-- ==== Sys2Proof/Machine/Ending.lean ====
section
/-! DEFINITION. How a context becomes FREE: at the end of its task, and by a context save; the save image and its restore
(R50, R56, R61, R188, R189, R248, R266, R301 to R304). -/

namespace Sys2Proof.Machine

/-! ## CONTEXT_FREE (R50, R56) -/

/-- An operation in flight for which its context waits before it becomes FREE: an access, an increment, the task's signal, what
is on its way to an update unit (R50, R56). The release of a LEAVE, a SUBMIT or a HOST entry goes on without its context. -/
def Op.keepsCtx (o : Op) : Bool :=
  match o.kind with
  | .store .. | .atomic .. | .value .. | .oldValue .. | .pop .. | .push .. | .tsInc .. | .signal .. | .arm .. | .contrib .. => true
  | _ => false

/-- An operation in flight for which a context waits before it is saved: its number or its arrival counts there (R301). -/
def Op.keepsSave (o : Op) : Bool :=
  o.keepsCtx || (match o.kind with
    | .arrival .. | .submit .. | .arrive .. | .ingress .. => true
    | _ => false)

/-- An effect of a context is still to come: an operation, a contribution, a copy command, a BANKSET (R56). -/
def State.engaged (s : State) (k c : Nat) (waits : Op → Bool) : Bool :=
  let q := s.part (s.partOf k)
  (q.ops ++ q.contribs).any (fun o => o.core == k && o.ctx == c && waits o)
    || (s.core k).copies.any (fun x => x.ctx == c)
    || (s.cluster (clusterOf k)).runs.any (fun r => r.core == k && r.ctx == c)

/-- A demand of a context has not come to its end; one that is suspended waits for a handler alone (R56, R245). -/
def State.demanding (s : State) (k c : Nat) : Bool :=
  let r := s.core k
  let handled := (s.ctx k c).task.handlerPc.isSome
  r.demands.any (fun d => d.ctx == c && (handled || d.parkedBehind.isNone)) || r.running.any (fun g => g.demand.ctx == c)
    || (handled && r.suspended.any (fun d => d.ctx == c))

/-- The last effect of a CLOSING context has completed, a FLUSH, INVAL or FENCE of its bundles among them; a result that is due now
without a trap of its own lands in the cycle in which its context becomes FREE (R50, R56, R271). -/
def State.mayFree (s : State) (k c : Nat) : Bool :=
  match s.ctx? k c with
  | none => false
  | some x =>
    x.st == .closing && x.pend.all (fun w => w.lands (s.cyc (s.partOf k)) && w.trap.isNone) && x.hold.isNone && x.taskHold.isNone && x.traps.isEmpty && !x.stopped && !s.engaged k c Op.keepsCtx && !s.demanding k c

/-- A core without a context: its nodes are freed, its demands and the spill buffer given up, the snapshot buffer released, its
windows reclaimed (R50, R56, R143, R228, R289). -/
def Core.without (r : Core) (c : Nat) : Core :=
  { r with
    ctxs := amDel r.ctxs c
    armedAt := amDel r.armedAt c
    run := if r.run = some c then none else r.run
    snap := match r.snap with
      | some b => if b.holder = c then none else some b
      | none => none
    nodes := r.nodes.filter (fun n => n.ctx != c)
    demands := r.demands.filter (fun d => d.ctx != c)
    suspended := r.suspended.filter (fun d => d.ctx != c)
    spill := r.spill.filter (fun b => b.ctx != c) }
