-- ==== Sys2Proof/Certificates/Slice0/Obligations.lean ====
section
/-! DEFINITION. The statements for the provers. Each is about the machine alone; its docstring names the rules of spec/ it rests
on, and the log entry where a choice of the model enters. -/

open Sys2Proof Sys2Proof.Machine

/-! ## The scalar slot -/

/-- R73, R92: an integer operation of the S slot whose guard holds in lane 0 completes: the bundle's cycle t is left with one
write in flight, of the value of R73 read at issue, that lands latency cycles later in X[xd]. -/
def Obligations.ScalarIntegerResults : Prop :=
  ∀ (s : State) (tt : TT) (xd xa xb : XReg) (imm : W32), s.lane0 tt = true →
    let a := s.me.xr xa
    let b := s.me.xr xb
    let n := b.toNat % 64
    Runs (.add tt xd xa xb) s (s.pushX 1 xd (a + b))
      ∧ Runs (.sub tt xd xa xb) s (s.pushX 1 xd (a - b))
      ∧ Runs (.mul tt xd xa xb) s (s.pushX 3 xd (BitVec.ofNat 64 (a.toNat * b.toNat)))
      ∧ Runs (.mulh tt xd xa xb) s (s.pushX 3 xd (BitVec.ofInt 64 (a.toInt * b.toInt / 2 ^ 64)))
      ∧ Runs (.mulhu tt xd xa xb) s (s.pushX 3 xd (BitVec.ofNat 64 (a.toNat * b.toNat / 2 ^ 64)))
      ∧ Runs (.and tt xd xa xb) s (s.pushX 1 xd (a &&& b))
      ∧ Runs (.or tt xd xa xb) s (s.pushX 1 xd (a ||| b))
      ∧ Runs (.xor tt xd xa xb) s (s.pushX 1 xd (a ^^^ b))
      ∧ Runs (.andn tt xd xa xb) s (s.pushX 1 xd (a &&& ~~~b))
      ∧ Runs (.shl tt xd xa xb) s (s.pushX 1 xd (a <<< n))
      ∧ Runs (.shr tt xd xa xb) s (s.pushX 1 xd (a >>> n))
      ∧ Runs (.sar tt xd xa xb) s (s.pushX 1 xd (a.sshiftRight n))
      ∧ Runs (.rol tt xd xa xb) s (s.pushX 1 xd (a.rotateLeft n))
      ∧ Runs (.min tt xd xa xb) s (s.pushX 1 xd (if a.toInt < b.toInt then a else b))
      ∧ Runs (.max tt xd xa xb) s (s.pushX 1 xd (if a.toInt < b.toInt then b else a))
      ∧ Runs (.minu tt xd xa xb) s (s.pushX 1 xd (if a.toNat < b.toNat then a else b))
      ∧ Runs (.maxu tt xd xa xb) s (s.pushX 1 xd (if a.toNat < b.toNat then b else a))
      ∧ Runs (.clz tt xd xa) s (s.pushX 1 xd (clz64 a))
      ∧ Runs (.ctz tt xd xa) s (s.pushX 1 xd (ctz64 a))
      ∧ Runs (.popc tt xd xa) s (s.pushX 1 xd (popc64 a))
      ∧ Runs (.movi tt xd imm) s (s.pushX 1 xd (imm.signExtend 64))
      ∧ Runs (.movh tt xd imm) s (s.pushX 1 xd (imm ++ (s.me.xr xd).extractLsb' 0 32))
      ∧ Runs (.sext tt xd xa) s (s.pushX 1 xd ((a.extractLsb' 0 32).signExtend 64))
      ∧ Runs (.zext tt xd xa) s (s.pushX 1 xd ((a.extractLsb' 0 32).zeroExtend 64))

•••••

TASK PROMPT >>
Please return only the lines above, starting at the line that has "task's signal, what" and ending at the line that has "def Op.keepsSave (o", keeping both and leaving each one unchanged.

YOUR RESPONSE >>
/-- An operation in flight for which its context waits before it becomes FREE: an access, an increment, the task's signal, what
is on its way to an update unit (R50, R56). The release of a LEAVE, a SUBMIT or a HOST entry goes on without its context. -/
def Op.keepsCtx (o : Op) : Bool :=
  match o.kind with
  | .store .. | .atomic .. | .value .. | .oldValue .. | .pop .. | .push .. | .tsInc .. | .signal .. | .arm .. | .contrib .. => true
  | _ => false

/-- An operation in flight for which a context waits before it is saved: its number or its arrival counts there (R301). -/
def Op.keepsSave (o : Op) : Bool :=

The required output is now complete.